Smart beta funds follow a set of rules-based investment strategies. These strategies tend to not mirror the original structure of the index and are mindful of the changing market conditions. The strategies are based on specific investment factors, such as value, quality, low volatility, or momentum. As a result, smart beta funds are also known as factor-based funds or strategic-beta funds.

For example, a value-based smart beta fund would likely consider factors that help find out which stocks in the fund are currently undervalued and then make disproportionately higher investments in those stocks that are undervalued. 

How Do Smart Beta Funds Work?

As mentioned before, smart beta funds follow a unique set of rules-based investment strategies that go beyond the traditional market cap–based methodology. While index funds allocate a higher share of the fund to the stocks of companies with higher market cap, a smart beta fund considers other factors such as PE Ratio, dividend yield, solvency ratios, revenue growth rate, etc. 
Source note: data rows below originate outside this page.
-- ==== Sys2Proof/Machine/Launch.lean ====
section
/-! DEFINITION. Launches: acceptance of a record, dependences, placement and dispatch, completion, frames, and wpred and
sucstart (R90, R197, R214 to R216, R231, R241, R253, R254, R256, R257, R262 to R276, R280 to R285, R303). -/

namespace Sys2Proof.Machine

/-! The record (R265, R266). -/

def Launch.kind (l : Launch) : Nat := fld (l.num 0x20 4) 30 2
def Launch.gv (l : Launch) : Bool := fld (l.num 0x20 4) 27 1 == 1
def Launch.irq (l : Launch) : Bool := fld (l.num 0x20 4) 26 1 == 1
def Launch.nlev (l : Launch) : Nat := fld (l.num 0x20 4) 20 4
def Launch.graph (l : Launch) : Nat := fld (l.num 0x20 4) 0 16
def Launch.regs (l : Launch) : Nat := fld (l.num 0x24 4) 24 8
def Launch.tiles (l : Launch) : Nat := fld (l.num 0x24 4) 16 8
def Launch.scratch (l : Launch) : Nat := fld (l.num 0x24 4) 12 4
def Launch.replay (l : Launch) : Nat := fld (l.num 0x24 4) 0 9
def Launch.entryPc (l : Launch) : Nat := l.num 0x00 8
def Launch.streamPc (l : Launch) : Nat := l.num 0x08 8
def Launch.proot (l : Launch) : Nat := l.num 0x28 8
def Launch.signal (l : Launch) : Nat := l.num 0xB0 8
def Launch.bmap (l : Launch) : Nat := l.num 0xB8 8
def Launch.pbmap (l : Launch) : Nat := l.num 0xC0 8
def Launch.width (l : Launch) : Nat := l.num 0xD0 4
def Launch.porg (l : Launch) : Nat := l.num 0xD4 4
def Launch.psize (l : Launch) : Nat := l.num 0xFC 4
/-- The role of wave `w`. -/
def Launch.role (l : Launch) (w : Nat) : Nat := fld (l.num 0x10 16) (4 * w) 4
def Launch.pixel (l : Launch) : Bool := l.kind == 1
def Launch.persistent (l : Launch) : Bool := l.kind == 2

/-- The fields of level `n`: its count, whether it is indirect, its domain and the address of its count (R266). -/
def Launch.levelCount (l : Launch) (n : Nat) : Nat := l.num (0x30 + 16 * n) 4
def Launch.levelWord (l : Launch) (n : Nat) : Nat := l.num (0x34 + 16 * n) 4
def Launch.levelInd (l : Launch) (n : Nat) : Bool := fld (l.levelWord n) 7 1 == 1
def Launch.levelDom (l : Launch) (n : Nat) : Nat := fld (l.levelWord n) 0 3
def Launch.levelAddr (l : Launch) (n : Nat) : Nat := l.num (0x38 + 16 * n) 8
def Launch.levels (l : Launch) : List Nat := List.range l.nlev
/-- Whether some level's count is read from memory. -/
def Launch.indirect (l : Launch) : Bool := l.levels.any l.levelInd
def Launch.count (l : Launch) (n : Nat) : Nat := l.counts.getD n 1

/-- B: the product of the counts of level 2 and above (R267). -/
def blocksOf (counts : List Nat) : Nat := (counts.drop 2).foldl (· * ·) 1

/-! Checks at acceptance (R269). -/

/-- Reserved fields, the kind, and the alignment of the record and the kernel entry: cause 0x01. -/
def Launch.formBad (l : Launch) (addr : Nat) : Bool :=
  addr % 128 != 0 || l.entryPc % 4 != 0 || l.kind == 3
    || [0x00, 0x08, 0x28, 0xB0, 0xB8, 0xC0].any (fun o => fld (l.num o 8) 49 15 != 0)
    || fld (l.num 0x20 4) 24 2 != 0 || fld (l.num 0x20 4) 16 4 != 0 || fld (l.num 0x24 4) 9 3 != 0
    || (List.range 8).any (fun n =>
        if n < l.nlev then fld (l.levelWord n) 3 4 != 0 || fld (l.levelWord n) 8 24 != 0 || fld (l.levelAddr n) 49 15 != 0
        else l.num (0x30 + 16 * n) 16 != 0)
    || (List.range 6).any fun n => fld (l.num (0xD8 + 6 * n) 6) 44 4 != 0

/-- The level rules of R214 and R266: cause 0x02. -/
def Launch.levelsBad (l : Launch) : Bool :=
  decide (l.nlev < 3) || decide (8 < l.nlev)
    || l.levels.any (fun n =>
        let d := l.levelDom n
        (if n < 3 then d != n else decide (d < n) || decide (d < l.levelDom (n - 1)))
          || (if l.levelInd n then
                decide (n < 2) || l.levelCount n != 0 || l.levelAddr n % 4 != 0
              else l.levelCount n == 0 || l.levelAddr n != 0))
    || decide (96 < l.levelCount 0) || decide (32 < l.levelCount 1)

/-- Demands: cause 0x03. -/
def Launch.demandBad (l : Launch) : Bool :=
  decide (l.regs < 8) || decide (128 < l.regs) || l.regs % 8 != 0 || decide (128 < l.tiles) || decide (7 < l.scratch)
    || decide (256 < l.replay) || decide (512 < (l.levelCount 1 + 3) / 4 * l.regs)
    || (List.range 32).any fun w => decide (l.levelCount 1 ≤ w) && l.role w != 0

/-- Dependences: cause 0x04. -/
def Launch.dependenceBad (l : Launch) : Bool :=
  l.pbmap % 128 != 0 || l.bmap % 128 != 0
    || (if l.pbmap = 0 then l.width != 0 else decide (l.width < 1) || decide (65536 < l.width))

/-- Pixel fields: cause 0x05. -/
def Launch.pixelBad (l : Launch) : Bool :=
  if l.pixel then l.proot == 0 || l.proot % 128 != 0 || fld l.psize 0 16 == 0 || fld l.psize 16 16 == 0
  else l.proot != 0 || l.porg != 0 || l.psize != 0

/-! What a block needs (R204, R231, R241, R267, R275, R285). -/

/-- Waves of a block that run on a pipe. -/
def wavesOnPipe (cnt1 pipe : Nat) : Nat := (cnt1 + 3 - pipe) / 4

/-- Bytes of SRAM of a block: declared scratch and 3 KiB of spill area a wave, in steps of 128 KiB (R128, R204). -/
def Launch.allotment (l : Launch) : Nat := (l.scratch * 131072 + 3072 * l.count 1 + 131071) / 131072 * 131072

/-- The least of quotients of capacities by needs. -/
def leastQuotient : List (Nat × Nat) → Nat
  | [] => 4096
  | (have_, need) :: rs => if need = 0 then leastQuotient rs else min (have_ / need) (leastQuotient rs)

/-- Blocks that an idle core, and an idle cluster, can hold. -/
def Launch.perCore (l : Launch) : Nat :=
  leastQuotient ((8 * 131072, l.allotment) :: ([0, 1, 2, 3].map fun p =>
    (min 8 (512 / max l.regs 1), wavesOnPipe (l.count 1) p)))
def Launch.perCluster (l : Launch) : Nat :=
  leastQuotient [(4 * l.perCore, 1), (128, l.tiles), (8, if l.streamPc = 0 then 0 else 1)]

/-- Groups that a core, a cluster, a die and the package can hold, from those of the level below: `m` of them make one
group inside one instance of a domain (R215). -/
def groupCapacity (dom m : Nat) (cap : List Nat) : List Nat :=
  let whole := cap.getD (min dom 5 - 2) 0 / max m 1
  let scale : List Nat := [1, 4, 32, 128]
  scale.zipIdx.map fun x => if x.2 + 2 < min dom 5 then 0 else whole * (x.1 / scale.getD (min dom 5 - 2) 1)

/-- Whether B blocks can all be resident on an idle package (R269): cause 0x06 where they cannot. -/
def Launch.residentOk (l : Launch) : Bool :=
  let core := l.perCore
  let start := [core, l.perCluster, 8 * l.perCluster, 32 * l.perCluster]
  let cap := (List.range (l.nlev - 3)).foldl (fun c k => groupCapacity (l.levelDom (k + 3)) (l.count (k + 2)) c) start
  decide (l.count (l.nlev - 1) ≤ cap.getD 3 0)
For example, a low volatility smart beta fund might invest in stocks with low beta i.e. stocks whose price moves less relative to the movements in the overall market. Similarly, a momentum smart beta fund might invest in stocks that have been outperforming the market recently. Some smart beta funds focus on a single factor, while others focus on multiple factors.

Overall, the smart beta fund will always try to allocate funds to stocks in such a way that the risk-adjusted return from the fund will be higher than the returns from the index itself. 

Smart Beta Funds With Multiple Factors

Some smart beta funds focus on multiple factors. For example, a multi-factor smart beta fund might invest in stocks that have low price-to-earnings ratios, high dividend yields, and strong balance sheets.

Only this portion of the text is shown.